We started with the alternatives: Application Program Interfaces (APIs) and pre-compiled datasets. APIs are essentially user interfaces for our computers. They provide easier access points for code running on your machine to fetch data and perform operations based on the data that is returned from the access point. APIs can be incredibly useful because they often allow users to access hidden metrics and perform mass operations that aren’t possible in a GUI focused internet. Everest said that they avoid using APIs as much as possible because they are often corporate and like most corporate projects they likely have an agenda.
It is important to consider what kind of data these corporations want you, a developer, a technologist, to have access to. Conversely, what might they be hiding or obscuring from their API? Is it free? If it is, then consider that you might be the product. Your usage of the API might be generating data that Major Corporation finds useful, profitable. Do you know where their data is sourced from? Is it ethical in whatever ways are most significant to you? Will your using their product make you an implicit supporter of their mission?
The other alternative, precompiled datasets, which are often hosted on sites like Github or institutional datastores created for both academic and nonacademic research, share many of the same shortcomings as APIs. Precompiled datasets are commonly used to feed machine learning models and depending on the methodologies used to coalesce the data, emulate different sets of biases. Biased data creates biased machine learning models which magnify and reproduce problems that already exist.
Biased data and the products created from them have massive repercussions on our experiences of the everyday. It can influence voter turnout; it can be used to justify violence against communities that are already hyper-policed. Machine learning will not save us from our subjectivity. Furthermore, APIs and precompiled datasets rarely reflect space online spaces that do not have the personal resources or the technological skillsets to quantify and represent themselves in these ways. They do not reflect communities on the margins that do not have a representation on the internet.
We then moved on to talk more in-depth about web scraping. What is it and why would we want to use it? Web scraping is a code based methodology for pulling data off websites without having to go through official portals or access points. Web scraping gives us, independent researchers, technologists, artists, the ability to bypass corporations and governmental agencies in our pursuit of data and information. We can be more careful, more tactical in where we choose to source from and who we seek to represent in our datasets. “Scraping is perfect for data that is ungathered, under-respected, or generally lacks the resources to be bundled into a set; data that is “floating.”

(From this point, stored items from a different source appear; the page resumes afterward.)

-- ==== Sys2Proof/Machine/Track.lean ====
section
/-!
DEFINITION. The tracker (R304 to R328): contexts, binding, rings and operations, the filter's prediction and update in FP32, greedy
association, the lifecycle of tracks, embeddings, and metadata records.
-/
namespace Sys2Proof.Machine

/-! ### Contexts (R304, R305) -/

def ctxAddr (i : Nat) : Nat := trackBase + 64 * i
def ctxCount : Nat := 262144
/-- Byte 62 of a context: LIFE and PREDICTED. -/
def lifeAt : Nat := 62

/-- The contexts of a store whose LIFE is not FREED, ascending. A byte of memory that is not listed is 0, so a live context lists its byte 62. -/
def liveFrom (s : State) (base : Nat) : List Nat :=
  (s.mem.filter fun x => decide (base ≤ x.1) && decide (x.1 < base + 64 * ctxCount) && (x.1 - base) % 64 == lifeAt &&
    x.2.toNat % 4 != 0).map fun x => (x.1 - base) / 64
def State.liveCtxs (s : State) : List Nat := liveFrom s trackBase

/-- The image of a context. -/
def State.ctx (s : State) (i : Nat) : List Byte := mread s.mem (ctxAddr i) 64
/-- Live contexts of a stream, ascending. -/
def State.ctxsOf (s : State) (h : Nat) : List Nat := s.liveCtxs.filter fun i => leAt (s.ctx i) 50 2 == h

/-- Only the tracker writes the context store. -/
def putCtx (i : Nat) (img : List Byte) (s : State) : State := devWrite .mantel s (ctxAddr i) (padTo 64 img)
def freeCtx (i : Nat) (s : State) : State := putCtx i [] s

/-- Bytes `o` onward of a block replaced. -/
def splice (img : List Byte) (o : Nat) (bs : List Byte) : List Byte := img.take o ++ bs ++ img.drop (o + bs.length)

/-- The lowest context from `k` up that is not live, given the live ones in ascending order. -/
def lowestFree : List Nat → Nat → Nat
  | [], k => k
  | i :: is, k => if i = k then lowestFree is (k + 1) else if i < k then lowestFree is k else k

/-! ### The bind block (R307) -/

def bStream (p : List Byte) : Nat := nbits (leAt p 0 2) 9 0
def bPart (p : List Byte) : Nat := nbits (leAt p 2 1) 3 0
def bEmbFmt (p : List Byte) : Nat := nbits (leAt p 3 1) 1 0
def bEmbUpdate (p : List Byte) : Nat := nbits (leAt p 3 1) 3 2
/-- EMIT bit 4, 5 or 6. -/
def bEmit (p : List Byte) (b : Nat) : Bool := nbit (leAt p 3 1) b
def bEmbDim (p : List Byte) : Nat := leAt p 4 2
def bMaxDet (p : List Byte) : Nat := leAt p 6 2
def bMaxTracks (p : List Byte) : Nat := leAt p 8 2
def bIdBase (p : List Byte) : Nat := leAt p 12 4
/-- An FP32 field. -/
def bF (p : List Byte) (o : Nat) : FVal := f32 (leAt p o 4)
def bHigh (p : List Byte) : FVal := bF p 16
def bLow (p : List Byte) : FVal := bF p 20
def bBirth (p : List Byte) : FVal := bF p 24
def bGate (p : List Byte) (stage : Nat) : FVal := bF p (if stage = 1 then 28 else 32)
def bConfirm (p : List Byte) : Nat := nbits (leAt p 36 1) 4 0
def bMaxMiss (p : List Byte) : Nat := leAt p 37 1
def bAlpha (p : List Byte) : FVal := bF p 40
def bDtMax (p : List Byte) : Nat := leAt p 64 4
def bXoff (p : List Byte) : FVal := bF p 68
def bEmbBase (p : List Byte) : Nat := nbits (leAt p 72 8) 39 8 * 256
def bMeta (p : List Byte) : Nat := leAt p 80 8
def bMetaLog (p : List Byte) : Nat := nbits (bMeta p) 5 2
def bMetaPi (p : List Byte) : Nat := nbits (leAt p 88 8) 63 3 * 8
def bStat (p : List Byte) : Nat := leAt p 96 8

/-- Bytes of an embedding. -/
def embBytes (p : List Byte) : Nat :=
  match bEmbFmt p with
  | 1 => 2 * bEmbDim p
  | 2 => bEmbDim p
  | 3 => bEmbDim p / 8
  | _ => 0

/-- A value lies in [0, 1]; at least 0 and finite; above 0. -/
def unitF (x : FVal) : Bool := fle FVal.zero x && fle x (FVal.ofInt 1)
def posFin (x : FVal) : Bool := x.isFin && fle FVal.zero x

/-- A field breaks R307 or R308. -/
def bindBad (p : List Byte) : Bool :=
  let dimBad := match bEmbFmt p with
    | 1 => outside' (bEmbDim p) 1 128
    | 2 => outside' (bEmbDim p) 1 256
    | 3 => outside' (bEmbDim p) 8 2048 || bEmbDim p % 8 != 0
    | _ => false
  let me := nbit (bMeta p) 0
  nbits (leAt p 0 2) 15 10 != 0 || nbits (leAt p 2 1) 7 4 != 0 || nbit (leAt p 3 1) 7 || bEmbUpdate p == 3 || (bEmbUpdate p == 2 && bEmbFmt p != 1) ||
    dimBad || outside' (bMaxDet p) 1 1024 || outside' (bMaxTracks p) 1 4096 || !zeros p 10 11 || !unitF (bHigh p) || !unitF (bLow p) ||
    !unitF (bBirth p) || flt (bHigh p) (bLow p) || !flt FVal.zero (bGate p 1) || !flt FVal.zero (bGate p 2) || nbits (leAt p 36 1) 7 5 != 0 ||
    outside' (bConfirm p) 1 16 || bMaxMiss p == 0 || !zeros p 38 39 || !unitF (bAlpha p) || !([44, 48, 52, 56, 60].all fun o => posFin (bF p o)) ||
    bDtMax p == 0 || wrongAddr (leAt p 72 8) || nbits (bMeta p) 11 6 != 0 || nbits (leAt p 88 8) 2 0 != 0 || nbits (bStat p) 5 2 != 0 || !zeros p 104 127 ||
    (me && (outside' (bMetaLog p) 4 14 || decide (2 ^ bMetaLog p < 1 + bMaxDet p + bMaxTracks p)))

/-! ### Bound streams -/

def State.bound? (s : State) (h : Nat) : Option Bound := tfind s.track.bound h
def State.putBound (s : State) (h : Nat) (x : Bound) : State := { s with track := { s.track with bound := tput s.track.bound h x } }
def State.modBound (s : State) (h : Nat) (f : Bound → Bound) : State :=
  match s.bound? h with
  | some x => s.putBound h (f x)
  | none => s

/-- Contexts that no stream reserves (TRACK_POOL.FREE_CTX). -/
def State.freeCtxCount (s : State) : Nat := ctxCount - (s.track.bound.map fun x => bMaxTracks x.2.par).sum

/-- A counter of the status block of R328. -/
def tcount (h off n : Nat) (s : State) : State := s.modBound h fun x => { x with cnt := tset 0 x.cnt off (satAdd 32 (tget 0 x.cnt off) n) }

/-- Writes the 64-byte status block. -/
def trackStat (h : Nat) (s : State) : State :=
  match s.bound? h with
  | none => s
  | some x =>
    let r := bStat x.par
    if nbit r 0 then
      let live := (s.ctxsOf h).length
      spaceWrite s (nbit r 1) (nbits r 63 6 * 64) ((List.range 16).flatMap fun k => leBytes 4 (if k = 10 then live else tget 0 x.cnt (4 * k)))
    else s

/-- A wait for metadata space is over: the op starts, is skipped, or its stream is cleared; its time is counted (R328). -/
def metaWaitEnd (h : Nat) (s : State) : State :=
  match s.bound? h with
  | some x => (match x.waitAt with
    | some t => (tcount h 44 ((s.clock.timeF - t).toNat / 1000) s).modBound h fun x => { x with waitAt := none }
    | none => s)
  | none => s

/-! ### Commands (R308, R309) -/

def trackEnd (code : Nat) (s : State) : State := ((s.setFld Reg.trackCmdStat 11 8 code).setBit Reg.trackCmdStat 0 false).setBit Reg.trackCmdStat 1 true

Web scraping also gives you the power to punch up, to bypass the walled gardens of government agencies and big corporations that do not want to give you easy ways of accessing their data. We specifically talked about Sam Lavigne’s project from June of 2018 in which they scraped LinkedIn for the profiles of everyone who worked for ICE. Sam hosted the data on Github and wrote a Medium article about this project and within 24 hours both sites had removed his work under the guise that they do not promote Doxxing on their platforms. You can find an archived version of the article here and an archived version of the CSV here.
Despite its advantages, web scraping is far from a perfect technology. In sourcing from the internet, the data collected will be biased - it will have bias regardless of how or where it is sourced from, but we can be selective in avoiding the most horrible and violent corners of the internet. Web scraping is also a onetime operation - the only way to get dated information is to scrape again and again. Scraped data is usually not as clean as data coming from APIs or precompiled sets and it might take some additional massaging with python and learning of Reg-Ex before the data is usable.
These are a few of the disadvantages of exclusively sourcing through web scrapping, but the most central concern arises when considering the question of how we hold conversations about consent when scraping from the web? Everest said their current solution for this issue is to use Creative Commons no-attribution work whenever possible, but to attribute liberally anyway, and to always be ready to pull something off if someone asks, but there is no One Right Answer.
Everest went on to show us examples of work made by:
coalescing data by hand
These instructions are specific to macOS, but should also work on most UNIX/LINUX machines.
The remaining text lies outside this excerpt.